-------- Records for processing
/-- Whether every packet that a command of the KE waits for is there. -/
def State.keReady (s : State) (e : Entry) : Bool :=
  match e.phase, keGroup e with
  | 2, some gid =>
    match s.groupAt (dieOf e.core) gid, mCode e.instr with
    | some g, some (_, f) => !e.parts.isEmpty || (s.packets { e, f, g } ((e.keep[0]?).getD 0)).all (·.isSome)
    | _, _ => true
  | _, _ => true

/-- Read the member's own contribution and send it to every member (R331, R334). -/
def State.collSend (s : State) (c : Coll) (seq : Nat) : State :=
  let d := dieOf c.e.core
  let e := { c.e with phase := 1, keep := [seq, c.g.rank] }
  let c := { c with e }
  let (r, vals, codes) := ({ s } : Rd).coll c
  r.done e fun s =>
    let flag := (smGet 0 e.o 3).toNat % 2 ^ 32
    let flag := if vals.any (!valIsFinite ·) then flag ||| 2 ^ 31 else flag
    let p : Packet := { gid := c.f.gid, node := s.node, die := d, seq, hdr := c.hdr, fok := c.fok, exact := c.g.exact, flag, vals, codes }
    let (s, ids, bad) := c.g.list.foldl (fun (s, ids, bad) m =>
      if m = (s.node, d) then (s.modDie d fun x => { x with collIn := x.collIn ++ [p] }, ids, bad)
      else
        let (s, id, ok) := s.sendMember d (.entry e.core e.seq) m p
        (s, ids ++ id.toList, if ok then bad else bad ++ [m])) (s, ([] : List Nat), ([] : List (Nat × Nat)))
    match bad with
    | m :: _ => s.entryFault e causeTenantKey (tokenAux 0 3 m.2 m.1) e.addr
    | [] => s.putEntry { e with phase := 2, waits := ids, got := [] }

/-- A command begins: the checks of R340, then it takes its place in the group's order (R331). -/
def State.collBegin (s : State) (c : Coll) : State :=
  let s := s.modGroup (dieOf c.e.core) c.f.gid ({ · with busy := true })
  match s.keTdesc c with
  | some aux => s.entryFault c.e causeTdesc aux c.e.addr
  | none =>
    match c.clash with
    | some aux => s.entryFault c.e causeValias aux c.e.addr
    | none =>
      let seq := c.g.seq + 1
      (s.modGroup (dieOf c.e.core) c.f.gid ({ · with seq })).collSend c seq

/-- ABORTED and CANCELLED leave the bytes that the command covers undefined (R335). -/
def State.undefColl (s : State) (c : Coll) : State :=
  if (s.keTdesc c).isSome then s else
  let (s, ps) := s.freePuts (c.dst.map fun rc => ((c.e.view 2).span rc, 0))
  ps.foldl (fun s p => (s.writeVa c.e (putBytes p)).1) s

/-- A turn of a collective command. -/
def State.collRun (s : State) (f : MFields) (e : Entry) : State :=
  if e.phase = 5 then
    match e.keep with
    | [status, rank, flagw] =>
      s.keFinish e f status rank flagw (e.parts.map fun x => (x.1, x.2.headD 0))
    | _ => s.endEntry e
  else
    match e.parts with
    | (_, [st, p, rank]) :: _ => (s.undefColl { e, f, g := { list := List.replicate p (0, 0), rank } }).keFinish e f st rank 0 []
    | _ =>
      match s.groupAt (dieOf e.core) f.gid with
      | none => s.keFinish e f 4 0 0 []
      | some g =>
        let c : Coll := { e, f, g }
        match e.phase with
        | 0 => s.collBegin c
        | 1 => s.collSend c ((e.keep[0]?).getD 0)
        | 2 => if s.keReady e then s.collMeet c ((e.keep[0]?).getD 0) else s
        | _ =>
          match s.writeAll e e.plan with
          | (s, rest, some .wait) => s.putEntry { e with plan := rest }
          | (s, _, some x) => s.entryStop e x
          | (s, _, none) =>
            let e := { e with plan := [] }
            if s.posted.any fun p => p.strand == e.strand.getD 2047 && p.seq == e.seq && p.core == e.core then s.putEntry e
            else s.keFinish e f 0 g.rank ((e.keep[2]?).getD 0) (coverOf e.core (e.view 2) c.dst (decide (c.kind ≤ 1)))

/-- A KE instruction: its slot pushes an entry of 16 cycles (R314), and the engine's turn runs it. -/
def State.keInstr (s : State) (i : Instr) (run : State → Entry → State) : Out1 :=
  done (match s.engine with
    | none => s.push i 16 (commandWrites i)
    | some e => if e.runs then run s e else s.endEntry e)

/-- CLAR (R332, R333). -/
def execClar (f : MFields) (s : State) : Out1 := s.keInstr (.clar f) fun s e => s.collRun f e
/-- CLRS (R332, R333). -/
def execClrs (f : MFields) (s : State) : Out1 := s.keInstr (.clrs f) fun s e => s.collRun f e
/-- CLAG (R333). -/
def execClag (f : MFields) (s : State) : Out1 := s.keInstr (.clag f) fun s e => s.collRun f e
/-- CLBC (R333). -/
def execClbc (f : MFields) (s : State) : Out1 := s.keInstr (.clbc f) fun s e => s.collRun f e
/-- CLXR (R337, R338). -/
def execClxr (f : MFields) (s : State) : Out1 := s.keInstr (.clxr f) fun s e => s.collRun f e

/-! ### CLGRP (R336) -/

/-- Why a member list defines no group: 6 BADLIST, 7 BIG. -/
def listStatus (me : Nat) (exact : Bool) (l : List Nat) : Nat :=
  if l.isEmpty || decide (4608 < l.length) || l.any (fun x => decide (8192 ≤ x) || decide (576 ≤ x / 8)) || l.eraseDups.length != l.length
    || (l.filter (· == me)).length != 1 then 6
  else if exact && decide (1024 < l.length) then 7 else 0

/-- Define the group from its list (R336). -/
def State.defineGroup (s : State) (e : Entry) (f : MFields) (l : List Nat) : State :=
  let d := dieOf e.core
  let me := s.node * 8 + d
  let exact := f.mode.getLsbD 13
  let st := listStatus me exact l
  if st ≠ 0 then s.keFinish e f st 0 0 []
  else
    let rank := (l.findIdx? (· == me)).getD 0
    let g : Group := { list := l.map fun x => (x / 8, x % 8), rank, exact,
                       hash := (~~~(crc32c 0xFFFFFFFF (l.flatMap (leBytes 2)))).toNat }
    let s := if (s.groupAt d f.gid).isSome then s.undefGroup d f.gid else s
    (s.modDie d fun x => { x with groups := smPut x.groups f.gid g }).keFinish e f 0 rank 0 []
----------------
**What to work on**
Copy out all the entries exactly once more.

**Output for this task**
/-- Whether every packet that a command of the KE waits for is there. -/
def State.keReady (s : State) (e : Entry) : Bool :=
  match e.phase, keGroup e with
  | 2, some gid =>
    match s.groupAt (dieOf e.core) gid, mCode e.instr with
    | some g, some (_, f) => !e.parts.isEmpty || (s.packets { e, f, g } ((e.keep[0]?).getD 0)).all (·.isSome)
    | _, _ => true
  | _, _ => true

/-- Read the member's own contribution and send it to every member (R331, R334). -/
def State.collSend (s : State) (c : Coll) (seq : Nat) : State :=
  let d := dieOf c.e.core
  let e := { c.e with phase := 1, keep := [seq, c.g.rank] }
  let c := { c with e }
  let (r, vals, codes) := ({ s } : Rd).coll c
  r.done e fun s =>
    let flag := (smGet 0 e.o 3).toNat % 2 ^ 32
    let flag := if vals.any (!valIsFinite ·) then flag ||| 2 ^ 31 else flag
    let p : Packet := { gid := c.f.gid, node := s.node, die := d, seq, hdr := c.hdr, fok := c.fok, exact := c.g.exact, flag, vals, codes }
    let (s, ids, bad) := c.g.list.foldl (fun (s, ids, bad) m =>
      if m = (s.node, d) then (s.modDie d fun x => { x with collIn := x.collIn ++ [p] }, ids, bad)
      else
        let (s, id, ok) := s.sendMember d (.entry e.core e.seq) m p
        (s, ids ++ id.toList, if ok then bad else bad ++ [m])) (s, ([] : List Nat), ([] : List (Nat × Nat)))
    match bad with
    | m :: _ => s.entryFault e causeTenantKey (tokenAux 0 3 m.2 m.1) e.addr
    | [] => s.putEntry { e with phase := 2, waits := ids, got := [] }

/-- A command begins: the checks of R340, then it takes its place in the group's order (R331). -/
def State.collBegin (s : State) (c : Coll) : State :=
  let s := s.modGroup (dieOf c.e.core) c.f.gid ({ · with busy := true })
  match s.keTdesc c with
  | some aux => s.entryFault c.e causeTdesc aux c.e.addr
  | none =>
    match c.clash with
    | some aux => s.entryFault c.e causeValias aux c.e.addr
    | none =>
      let seq := c.g.seq + 1
      (s.modGroup (dieOf c.e.core) c.f.gid ({ · with seq })).collSend c seq

/-- ABORTED and CANCELLED leave the bytes that the command covers undefined (R335). -/
def State.undefColl (s : State) (c : Coll) : State :=
  if (s.keTdesc c).isSome then s else
  let (s, ps) := s.freePuts (c.dst.map fun rc => ((c.e.view 2).span rc, 0))
  ps.foldl (fun s p => (s.writeVa c.e (putBytes p)).1) s

/-- A turn of a collective command. -/
def State.collRun (s : State) (f : MFields) (e : Entry) : State :=
  if e.phase = 5 then
    match e.keep with
    | [status, rank, flagw] =>
      s.keFinish e f status rank flagw (e.parts.map fun x => (x.1, x.2.headD 0))
    | _ => s.endEntry e
  else
    match e.parts with
    | (_, [st, p, rank]) :: _ => (s.undefColl { e, f, g := { list := List.replicate p (0, 0), rank } }).keFinish e f st rank 0 []
    | _ =>
      match s.groupAt (dieOf e.core) f.gid with
      | none => s.keFinish e f 4 0 0 []
      | some g =>
        let c : Coll := { e, f, g }
        match e.phase with
        | 0 => s.collBegin c
        | 1 => s.collSend c ((e.keep[0]?).getD 0)
        | 2 => if s.keReady e then s.collMeet c ((e.keep[0]?).getD 0) else s
        | _ =>
          match s.writeAll e e.plan with
          | (s, rest, some .wait) => s.putEntry { e with plan := rest }
          | (s, _, some x) => s.entryStop e x
          | (s, _, none) =>
            let e := { e with plan := [] }
            if s.posted.any fun p => p.strand == e.strand.getD 2047 && p.seq == e.seq && p.core == e.core then s.putEntry e
            else s.keFinish e f 0 g.rank ((e.keep[2]?).getD 0) (coverOf e.core (e.view 2) c.dst (decide (c.kind ≤ 1)))

/-- A KE instruction: its slot pushes an entry of 16 cycles (R314), and the engine's turn runs it. -/
def State.keInstr (s : State) (i : Instr) (run : State → Entry → State) : Out1 :=
  done (match s.engine with
    | none => s.push i 16 (commandWrites i)
    | some e => if e.runs then run s e else s.endEntry e)

/-- CLAR (R332, R333). -/
def execClar (f : MFields) (s : State) : Out1 := s.keInstr (.clar f) fun s e => s.collRun f e
/-- CLRS (R332, R333). -/
def execClrs (f : MFields) (s : State) : Out1 := s.keInstr (.clrs f) fun s e => s.collRun f e
/-- CLAG (R333). -/
def execClag (f : MFields) (s : State) : Out1 := s.keInstr (.clag f) fun s e => s.collRun f e
/-- CLBC (R333). -/
def execClbc (f : MFields) (s : State) : Out1 := s.keInstr (.clbc f) fun s e => s.collRun f e
/-- CLXR (R337, R338). -/
def execClxr (f : MFields) (s : State) : Out1 := s.keInstr (.clxr f) fun s e => s.collRun f e

/-! ### CLGRP (R336) -/

/-- Why a member list defines no group: 6 BADLIST, 7 BIG. -/
def listStatus (me : Nat) (exact : Bool) (l : List Nat) : Nat :=
  if l.isEmpty || decide (4608 < l.length) || l.any (fun x => decide (8192 ≤ x) || decide (576 ≤ x / 8)) || l.eraseDups.length != l.length
    || (l.filter (· == me)).length != 1 then 6
  else if exact && decide (1024 < l.length) then 7 else 0

/-- Define the group from its list (R336). -/
def State.defineGroup (s : State) (e : Entry) (f : MFields) (l : List Nat) : State :=
  let d := dieOf e.core
  let me := s.node * 8 + d
  let exact := f.mode.getLsbD 13
  let st := listStatus me exact l
  if st ≠ 0 then s.keFinish e f st 0 0 []
  else
    let rank := (l.findIdx? (· == me)).getD 0
    let g : Group := { list := l.map fun x => (x / 8, x % 8), rank, exact,
                       hash := (~~~(crc32c 0xFFFFFFFF (l.flatMap (leBytes 2)))).toNat }
    let s := if (s.groupAt d f.gid).isSome then s.undefGroup d f.gid else s
    (s.modDie d fun x => { x with groups := smPut x.groups f.gid g }).keFinish e f 0 rank 0 []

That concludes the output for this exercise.